The Nature of Code - bpierre
http://natureofcode.com/book/introduction/
======
euphemize
This is a great resource by Daniel Shiffman. For those who don't know, The
Nature of Code was a kickstarter project[0] (he also wrote "Learning
Processing" a while ago), and I've contributed to it for the following reason:
I've been around people in the arts field a lot, and when it comes to teaching
them programming from scratch, nothing beats processing. I'm a huge fan of
other languages for my day-to-day use, but for teaching people who have never
seen code before, processing is fantastic. (it might not be a coincidence that
Daniel works in a Fine Arts department)

There's incredible power in being able to immediately visualize any data
structure with such ease. You only need to understand that there's a "setup"
function, and a "run-all-the-time-while-this-window-is-open" function (draw),
and tell people to jam whatever code they want in there, it will be executed
from top to bottom.
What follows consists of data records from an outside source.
theorem DU.decodeThen_ne_stuck {d : DU} {m : Memory} {lens : List Nat} {f : Nat → DU → Run DU Bool}
    (h : ∀ s d', d.SameButReader d' → d'.avail + 1 ≤ d.avail → f s d' ≠ .stuck) : d.decodeThen m lens f ≠ .stuck := by
  unfold DU.decodeThen
  cases hd : d.decode m lens with
  | done o e =>
    cases o with
    | none => exact fun h => by cases h
    | some s => exact h s e (DU.decode_done hd).1 ((DU.decode_done hd).2 s rfl)
  | raise e d => exact fun h => by cases h
  | stuck => exact absurd hd (DU.decode_not_stuck d m lens)

theorem DU.withExtra_ne_stuck {d : DU} {m : Memory} {f : Nat → DU → Run DU Bool}
    (h : ∀ v d', d.SameButReader d' → d'.avail ≤ d.avail → f v d' ≠ .stuck) : d.withExtra m f ≠ .stuck := by
  unfold DU.withExtra
  split
  · exact needBits_ne_stuck fun v d' h1 h2 => h v d' h1 (by omega)
  · exact h 0 d rfl (le_refl _)

/-- The symbol loop ends before a bound that is large enough. -/
theorem DU.hufLoop_ne_stuck (m : Memory) (f : Nat) (d : DU) (hf : d.symbolPasses ≤ f) : DU.hufLoop m f d ≠ .stuck := by
  induction f generalizing d with
  | zero => exact absurd hf (by unfold DU.symbolPasses; split <;> omega)
  | succ f ih =>
    simp only [DU.hufLoop]
    split
    · exact fun h => by cases h
    · have go : ∀ e : DU, e.symbolPasses < d.symbolPasses → DU.hufLoop m f e ≠ .stuck := fun e he => ih e (by omega)
      cases hm : d.mode <;> simp only
      case huf =>
        refine DU.decodeThen_ne_stuck fun s d' h1 h2 => ?_
        have hm' : d'.mode = .huf := by rw [h1]; exact hm
        split
        · exact go _ (by simp only [DU.symbolPasses, DU.wput, DU.putHistory, DU.avail, hm, hm'] at *; omega)
        · split
          · exact fun h => by cases h
          · split
            · exact fun h => by cases h
            · exact go _ (by simp only [DU.symbolPasses, DU.takeLength, DU.avail, hm] at *; omega)
      case hufLb => exact DU.withExtra_ne_stuck fun v d' h1 h2 => go _ (by simp only [DU.symbolPasses, DU.avail, hm] at *; omega)
      case hufD =>
        refine DU.decodeThen_ne_stuck fun s d' h1 h2 => ?_
        split
        · exact fun h => by cases h
        · exact go _ (by simp only [DU.symbolPasses, DU.takeDist, DU.avail, hm] at *; omega)
      case hufDb =>
        refine DU.withExtra_ne_stuck fun v d' h1 h2 => ?_
        split
        · exact fun h => by cases h
        · refine go _ ?_
          have hr := DU.replay_keeps (d'.rdist + v) d'.rlen { d' with rdist := d'.rdist + v }
          simp only at hr
          simp only [DU.symbolPasses, DU.go, DU.avail, hm] at *
          rw [hr]
          simp only
          omega
      all_goals exact fun h => by cases h

/-- The header's loop ends before a bound that is large enough. -/
theorem DU.dhLoop_ne_stuck (m : Memory) (f : Nat) (d : DU) (hf : d.headerPasses ≤ f) : DU.dhLoop m f d ≠ .stuck := by
  induction f generalizing d with
  | zero => exact absurd hf (by unfold DU.headerPasses; split <;> omega)
  | succ f ih =>
    simp only [DU.dhLoop]
    have go : ∀ e : DU, e.headerPasses < d.headerPasses → DU.dhLoop m f e ≠ .stuck := fun e he => ih e (by omega)
    cases hm : d.dh.phase <;> simp only
    case hlit => exact needBits_ne_stuck fun v d' h1 h2 => go _ (by simp only [DU.headerPasses, DU.dhHlit, DU.avail, hm] at *; omega)
    case hdist => exact needBits_ne_stuck fun v d' h1 h2 => go _ (by simp only [DU.headerPasses, DU.dhHdist, DU.avail, hm] at *; omega)
    case hclen =>
      refine needBits_ne_stuck fun v d' h1 h2 => ?_
      split
      · exact fun h => by cases h
      · exact go _ (by simp only [DU.headerPasses, DU.dhGo, DU.avail, hm] at *; omega)
    case clen =>
      split
      · refine needBits_ne_stuck fun v d' h1 h2 => ?_
        have hm' : d'.dh.phase = .clen := by rw [h1]; exact hm
        exact go _ (by simp only [DU.headerPasses, DU.dhClen, DU.avail, hm, hm'] at *; omega)
      · split
        · exact fun h => by cases h
        · exact go _ (by simp only [DU.headerPasses, DU.dhGo, DU.avail, hm] at *; omega)
    case sym =>
      split
      · refine DU.decodeThen_ne_stuck fun s d' h1 h2 => ?_
        have hm' : d'.dh.phase = .sym := by rw [h1]; exact hm
        split
        · exact go _ (by simp only [DU.headerPasses, DU.dhLength, DU.avail, hm, hm'] at *; omega)
        · split
          · exact fun h => by cases h
          · exact go _ (by simp only [DU.headerPasses, DU.dhRepeat, DU.avail, hm] at *; omega)
      · split <;> exact fun h => by cases h
    case rep =>
      refine needBits_ne_stuck fun v d' h1 h2 => ?_
      have hx : 2 ≤ d.dh.rsym.extraBase.1 := by cases d.dh.rsym <;> decide
      split
      · exact fun h => by cases h
      · exact go _ (by simp only [DU.headerPasses, DU.dhFill, DU.avail, hm] at *; omega)
    case done => exact fun h => by cases h

end Sys2Proof.Machine
end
The result? Usually, incredibly messy code with gigantic
nested loops everywhere - but students were invariably _learning things_ , and
once in a while, having fun too. Books like these are really important because
they give learners a starting point, something to mess around with - which is
usually all they need to get started.

This looks great, I'll be going through it soon.

[0] [https://www.kickstarter.com/projects/shiffman/the-nature-
of-...](https://www.kickstarter.com/projects/shiffman/the-nature-of-code-book-
project)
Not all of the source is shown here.